**Brief:**
Stop after the line that contains "is violated. -/"; until then, restate each line of the entries word for word from the very first.

[Collected data]

-- ==== Sys2Proof/Laws/Steps.lean ====
section
/-! SUPPORT. What each shared operation can do, said once: acceptance, launch, the engine's step, a bus error, a START, a
host load and a host store. -/

namespace Sys2Proof.Machine

/-! ### Acceptance -/

/-- While RUNNING a START is dropped (43_command_control.md R203). -/
theorem accept_running (w : Word) (s : State) (job : Job) (h : s.phase = .running job)
    (body : State → Host.Outcome State Fault Refusal) : accept w s body = .next s := by
  simp only [accept, h]

/-- While IDLE it latches and goes on (R202). -/
theorem accept_idle (w : Word) (s : State) (h : s.phase = .idle)
    (body : State → Host.Outcome State Fault Refusal) : accept w s body = body (s.latch w) := by
  simp only [accept, h]

/-- A launch answers a next state exactly where no precondition is violated. -/
theorem launch_next (ws : Config → Descriptor → Memory → List Host.Cell) (s t : State) :
    launch ws s = .next t ↔ violation s.cfg s.latched = none ∧ t = s.begin (ws s.cfg s.latched s.mem) := by
  unfold launch
  cases violation s.cfg s.latched <;> simp [eq_comm]

/-- A launch never faults. -/
theorem launch_not_fault (ws : Config → Descriptor → Memory → List Host.Cell) (s : State) (r : Fault) :
    launch ws s ≠ .fault r := by
  unfold launch
  cases violation s.cfg s.latched <;> simp

/-! ### START -/

/-- A row's meaning is the meaning of the instruction it stands for. -/
theorem runRow_eq (r : CommandRow) (w : Word) (s : State) : runRow r w s = exec (r.instr w) s := by
  cases r <;> rfl

/-- A START runs the instruction that CMD decodes to (R202). -/
theorem start_eq (s : State) : start s = exec (decodeCommand s.desc.cmd) s := runRow_eq _ _ _

/-- The word a row's meaning latches, from the word it is run on. -/
def rowWord (r : CommandRow) (w : Word) : Word :=
  match r with
  | .fill => encodeFields 1 (cmdDpx w) (cmdMaskEn w) (cmdBlend w) (cmdSrcFmt w)
  | .imageRgb565Normal => encodeImage .rgb565 .normal (cmdDpx w) (cmdMaskEn w)
  | .imageRgb565Add => encodeImage .rgb565 (.combine .additive) (cmdDpx w) (cmdMaskEn w)
  | .imageRgb565Sub => encodeImage .rgb565 (.combine .subtractive) (cmdDpx w) (cmdMaskEn w)
  | .imageRgb565Mul => encodeImage .rgb565 (.combine .multiply) (cmdDpx w) (cmdMaskEn w)
  | .imageRgb888Normal => encodeImage .rgb888 .normal (cmdDpx w) (cmdMaskEn w)
  | .imageRgb888Add => encodeImage .rgb888 (.combine .additive) (cmdDpx w) (cmdMaskEn w)
  | .imageRgb888Sub => encodeImage .rgb888 (.combine .subtractive) (cmdDpx w) (cmdMaskEn w)
  | .imageRgb888Mul => encodeImage .rgb888 (.combine .multiply) (cmdDpx w) (cmdMaskEn w)
  | .imageXrgb8888Normal => encodeImage .xrgb8888 .normal (cmdDpx w) (cmdMaskEn w)
  | .imageXrgb8888Add => encodeImage .xrgb8888 (.combine .additive) (cmdDpx w) (cmdMaskEn w)
  | .imageXrgb8888Sub => encodeImage .xrgb8888 (.combine .subtractive) (cmdDpx w) (cmdMaskEn w)
  | .imageXrgb8888Mul => encodeImage .xrgb8888 (.combine .multiply) (cmdDpx w) (cmdMaskEn w)
  | .imageArgb8888Normal => encodeImage .argb8888 .normal (cmdDpx w) (cmdMaskEn w)
  | .imageArgb8888Add => encodeImage .argb8888 (.combine .additive) (cmdDpx w) (cmdMaskEn w)
  | .imageArgb8888Sub => encodeImage .argb8888 (.combine .subtractive) (cmdDpx w) (cmdMaskEn w)
  | .imageArgb8888Mul => encodeImage .argb8888 (.combine .multiply) (cmdDpx w) (cmdMaskEn w)
  | .imageUnsupported => encodeFields 2 (cmdDpx w) (cmdMaskEn w) (cmdBlend w) (cmdSrcFmt w)
  | .illegalOp0 => encodeFields 0 (cmdDpx w) (cmdMaskEn w) (cmdBlend w) (cmdSrcFmt w)
  | .illegalOp3 => encodeFields 3 (cmdDpx w) (cmdMaskEn w) (cmdBlend w) (cmdSrcFmt w)

/-- What a row's meaning does once it has latched. -/
def rowBody (r : CommandRow) : State → Host.Outcome State Fault Refusal :=
  match r with
  | .fill => launch fillWriteSet
  | .imageRgb565Normal => launch (imageWriteSet .rgb565 .normal)
  | .imageRgb565Add => launch (imageWriteSet .rgb565 (.combine .additive))
  | .imageRgb565Sub => launch (imageWriteSet .rgb565 (.combine .subtractive))
  | .imageRgb565Mul => launch (imageWriteSet .rgb565 (.combine .multiply))
  | .imageRgb888Normal => launch (imageWriteSet .rgb888 .normal)
  | .imageRgb888Add => launch (imageWriteSet .rgb888 (.combine .additive))
  | .imageRgb888Sub => launch (imageWriteSet .rgb888 (.combine .subtractive))
  | .imageRgb888Mul => launch (imageWriteSet .rgb888 (.combine .multiply))
  | .imageXrgb8888Normal => launch (imageWriteSet .xrgb8888 .normal)
  | .imageXrgb8888Add => launch (imageWriteSet .xrgb8888 (.combine .additive))
  | .imageXrgb8888Sub => launch (imageWriteSet .xrgb8888 (.combine .subtractive))
  | .imageXrgb8888Mul => launch (imageWriteSet .xrgb8888 (.combine .multiply))
  | .imageArgb8888Normal => launch (imageWriteSet .argb8888 .normal)
  | .imageArgb8888Add => launch (imageWriteSet .argb8888 (.combine .additive))
  | .imageArgb8888Sub => launch (imageWriteSet .argb8888 (.combine .subtractive))
  | .imageArgb8888Mul => launch (imageWriteSet .argb8888 (.combine .multiply))
  | .imageUnsupported => rejectWith .unsupportedFormat
  | .illegalOp0 => rejectWith .illegalOp
  | .illegalOp3 => rejectWith .illegalOp

theorem runRow_accept (r : CommandRow) (w : Word) (s : State) : runRow r w s = accept (rowWord r w) s (rowBody r) := by
  cases r <;> rfl

/-- A row that fits a word latches that word, without its reserved bits. -/
theorem rowWord_eq (r : CommandRow) (w : Word) (h : r.fits w = true) : rowWord r w = w &&& cmdFieldMask := by
  rw [word_and_fields]
  have hop : ∀ k : BitVec 2, w &&& 0x00000003 = k.setWidth 32 → cmdOp w = k := fun k => (and_op_eq w k).1
  have him : ∀ (b : BitVec 2) (f : Byte), w &&& 0x0000FF33 = encodeFields 2 false false b f →
      encodeFields 2 (cmdDpx w) (cmdMaskEn w) b f =
        encodeFields (cmdOp w) (cmdDpx w) (cmdMaskEn w) (cmdBlend w) (cmdSrcFmt w) := fun b f he => by
    obtain ⟨h1, h2, h3⟩ := (and_image_eq w b f).1 he
    rw [h1, h2, h3]
  have hf := of_decide_eq_true h
  cases r
  case fill => simp only [rowWord, hop 1 hf]
  case imageUnsupported => simp only [rowWord, hop 2 hf]
  case illegalOp0 => simp only [rowWord, hop 0 hf]
  case illegalOp3 => simp only [rowWord, hop 3 hf]
  all_goals exact him _ _ hf

/-- The error a row ends with at acceptance, if it does (60_exceptions.md R221, R222). -/
def rowError (r : CommandRow) : Option ErrCode :=
  match r with
  | .imageUnsupported => some .unsupportedFormat
  | .illegalOp0 => some .illegalOp
  | .illegalOp3 => some .illegalOp
  | _ => none

/-- A row ends with its error, or launches its command's write set. -/
theorem rowBody_eq (s : State) :
    rowBody (commandRow s.latched.cmd) s = match rowError (commandRow s.latched.cmd) with
      | some e => rejectWith e s
      | none => launch commandWriteSet s := by
  unfold launch
  rw [commandWriteSet.eq_def]
  cases commandRow s.latched.cmd <;> rfl

/-- START in an IDLE engine (R202): L is the registers, with CMD's reserved bits 0; then the row's error, or the launch of
the command's write set. -/
theorem start_idle (s : State) (h : s.phase = .idle) :
    start s = match rowError (commandRow s.desc.cmd) with
      | some e => rejectWith e (s.latch (s.desc.cmd &&& cmdFieldMask))
      | none => launch commandWriteSet (s.latch (s.desc.cmd &&& cmdFieldMask)) := by
  rw [start, runRow_accept, rowWord_eq _ _ (commandRow_fits _), accept_idle _ _ h]
  have := rowBody_eq (s.latch (s.desc.cmd &&& cmdFieldMask))
  simpa only [latch_latched, commandRow_and_fields] using this

/-! ### The engine's steps -/

/-- The index `pick` is reduced to is one of the list's, where the list is not empty. -/
theorem pick_lt {α : Type} (xs : List α) (pick : Nat) (h : xs ≠ []) : pick % xs.length < xs.length :=
  Nat.mod_lt _ (List.length_pos_iff.2 h)

/-- With nothing pending the step ends the command with OK (R206). -/
theorem engineStep_done (pick : Nat) (s : State) (job : Job) (h : s.phase = .running job) (hp : job.pending = []) :
    engineStep pick s = s.terminate .ok := by
  simp [engineStep, h, hp]

/-- With a pair pending the step writes one (R204). -/
theorem engineStep_write (pick : Nat) (s : State) (job : Job) (h : s.phase = .running job) (hp : job.pending ≠ []) :
    engineStep pick s =
      s.commit job (job.pending[pick % job.pending.length]'(pick_lt _ pick hp))
        (job.pending.eraseIdx (pick % job.pending.length)) := by
  simp [engineStep, h, List.getElem?_eq_getElem (pick_lt _ pick hp)]

/-- While IDLE the engine does nothing. -/
theorem engineStep_idle (pick : Nat) (s : State) (h : s.phase = .idle) : engineStep pick s = s := by
  simp [engineStep, h]

/-- A bus error ends the command with BUS_ERROR or changes nothing (60_exceptions.md R223). -/
theorem busErrorStep_cases (s : State) :
    busErrorStep s = s.terminate .busError ∨ busErrorStep s = s := by
  unfold busErrorStep
  cases s.phase with
  | idle => exact .inr rfl
  | running job =>
    dsimp only
    split
    · exact .inl rfl
    · exact .inr rfl
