/-- From an IDLE state with other contents of L the step's outcome differs at most in L. -/
theorem step_agree (h : s.phase = .idle) : AgreeUpToLatched (step s) (step (s.withLatched l)) := by
  cases ha : s.agenda with
  | nil =>
    rw [step_of_agenda_nil s ha, step_of_agenda_nil (s.withLatched l) ha, engineStep_idle 0 s h,
      engineStep_idle 0 (s.withLatched l) h]
    exact .relatched s l
  | cons e rest =>
    rw [step_of_agenda_cons s e rest ha, step_of_agenda_cons (s.withLatched l) e rest ha]
    exact handle_agree (s.setAgenda rest) l e h

/-- Settles O51: the outcomes agree up to L, read off for each of the three outcomes. -/
theorem nothingReadsLBeforeAnAcceptance : Obligations.NothingReadsLBeforeAnAcceptance := by
  intro s l h
  have hagree := step_agree s l h
  refine ⟨fun t ht => ?_, fun r hr => ?_, fun r hr => ?_⟩
  · rw [ht] at hagree
    exact hagree.of_next
  · rw [hr] at hagree
    exact hagree.of_fault
  · rw [hr] at hagree
    exact hagree.of_refused

end Sys2Proof.Machine
end

section
/-! SUPPORT. The footprints of a command, its write set in them, and the pairs of a list that holds each address once. -/

namespace Sys2Proof.Machine

theorem mem_destFootprint (c : Config) (l : Descriptor) (a : Nat) :
    a ∈ destFootprint c l ↔
      ∃ x y k, x < l.width ∧ y < l.height ∧ k < l.pixelSize ∧ a = c.port (destByte c l x y k) := by
  simp only [destFootprint_eq, mem_overRegion, mem_pixelAddresses]
  constructor
  · rintro ⟨x, y, hx, hy, k, hk, ha⟩; exact ⟨x, y, k, hx, hy, hk, ha⟩
  · rintro ⟨x, y, k, hx, hy, hk, ha⟩; exact ⟨x, y, hx, hy, k, hk, ha⟩

/-- A pixel has its three colour bytes (30_encoding.md R93). -/
theorem three_le_pixelSize (l : Descriptor) : 3 ≤ l.pixelSize := by
  rcases pixelSize_cases l with h | h <;> omega

theorem destFootprint_lt (c : Config) (l : Descriptor) (a : Nat) (h : a ∈ destFootprint c l) : a < c.space := by
  obtain ⟨x, y, k, -, -, -, rfl⟩ := (mem_destFootprint c l a).1 h
  exact port_lt c _

/-- While a command runs, the bytes kept from the host's stores are its three footprints (20_memory.md R80). -/
theorem inRunningFootprint_iff (s : State) (job : Job) (h : s.phase = .running job) (a : Nat) :
    inRunningFootprint a s = true ↔
      a ∈ destFootprint s.cfg s.latched ++ srcFootprint s.cfg s.latched ++ maskFootprint s.cfg s.latched := by
  simp [inRunningFootprint, busy_running s job h]

/-- A command's write set lies in its destination footprint (20_memory.md R73). -/
theorem commandWriteSet_inDest (c : Config) (l : Descriptor) (m0 : Memory) :
    ∀ cell ∈ commandWriteSet c l m0, cell.1 ∈ destFootprint c l := by
  obtain ⟨f, hf, hws⟩ := commandWriteSet_shape c l m0
  rw [hws]
  exact hf.inDest

/-- Where its preconditions hold, a command's write set holds each address once (20_memory.md R74). -/
theorem commandWriteSet_once (c : Config) (l : Descriptor) (m0 : Memory) (h : violation c l = none) :
    ((commandWriteSet c l m0).map fun cell => cell.1).Nodup := by
  obtain ⟨f, hf, hws⟩ := commandWriteSet_shape c l m0
  obtain ⟨hnoWrap, hrows, -, -⟩ := (violation_none c l).1 h
  rw [hws]
  exact hf.once hnoWrap hrows

/-- An address is held by a list exactly where it has a value. -/
theorem mem_addresses_iff (ws : List Host.Cell) (a : Nat) :
    a ∈ ws.map (fun cell => cell.1) ↔ finalValue ws a ≠ none := by
  refine ⟨fun hm hnone => ?_, fun hsome => ?_⟩
  · obtain ⟨cell, hc, rfl⟩ := List.mem_map.1 hm
    simp only [finalValue, Option.map_eq_none_iff, List.find?_eq_none] at hnone
    exact hnone cell hc (decide_eq_true rfl)
  · obtain ⟨v, hv⟩ := Option.ne_none_iff_exists'.1 hsome
    exact List.mem_map_of_mem (mem_of_finalValue ws a v hv)

/-- Where each address is held once, a pair is determined by its address. -/
theorem cell_eq_of_address_eq {ws : List Host.Cell} (h : (ws.map fun cell => cell.1).Nodup) {p q : Host.Cell}
    (hp : p ∈ ws) (hq : q ∈ ws) (he : p.1 = q.1) : p = q :=
  List.inj_on_of_nodup_map h hp hq he

/-- What is left once a pair is taken out of a list that holds each address once. -/
theorem mem_eraseIdx_iff {ws : List Host.Cell} (h : (ws.map fun cell => cell.1).Nodup) (k : Nat) (hk : k < ws.length)
    (cell : Host.Cell) : cell ∈ ws.eraseIdx k ↔ cell ≠ ws[k] ∧ cell ∈ ws := by
  rw [← (List.Nodup.of_map _ h).erase_getElem k hk, (List.Nodup.of_map _ h).mem_erase_iff]

end Sys2Proof.Machine
end

section
/-! PROOF. The invariant of the machine is kept by every step (20_memory.md R73, R74, R80; 43_command_control.md R204).
Reserved register bits, the running command and the memory are each followed through the operations that touch them. -/

namespace Sys2Proof.Machine

/-! ### Reserved bits of the registers -/

theorem fieldsOnly_zero (c : Config) : Descriptor.zero.fieldsOnly c := fun r => by
  rw [get_zero]
  exact BitVec.zero_and

theorem Descriptor.fieldsOnly.set {c : Config} {d : Descriptor} (h : d.fieldsOnly c) (r : DescReg) (v : Word)
    (hv : v &&& ~~~(r.fieldMask c) = 0) : (d.set r v).fieldsOnly c := by
  intro q
  by_cases hq : q = r
  · subst hq
    rw [get_set_same, hv]
  · rw [get_set_other d r q v hq]
    exact h q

**Output for this exercise:**
-- ==== Sys2Proof/Laws/Steps.lean ====
section
/-! SUPPORT. What each shared operation can do, said once: acceptance, launch, the engine's step, a bus error, a START, a
host load and a host store. -/

namespace Sys2Proof.Machine

/-! ### Acceptance -/

/-- While RUNNING a START is dropped (43_command_control.md R203). -/
theorem accept_running (w : Word) (s : State) (job : Job) (h : s.phase = .running job)
    (body : State → Host.Outcome State Fault Refusal) : accept w s body = .next s := by
  simp only [accept, h]

/-- While IDLE it latches and goes on (R202). -/
theorem accept_idle (w : Word) (s : State) (h : s.phase = .idle)
    (body : State → Host.Outcome State Fault Refusal) : accept w s body = body (s.latch w) := by
  simp only [accept, h]

/-- A launch answers a next state exactly where no precondition is violated. -/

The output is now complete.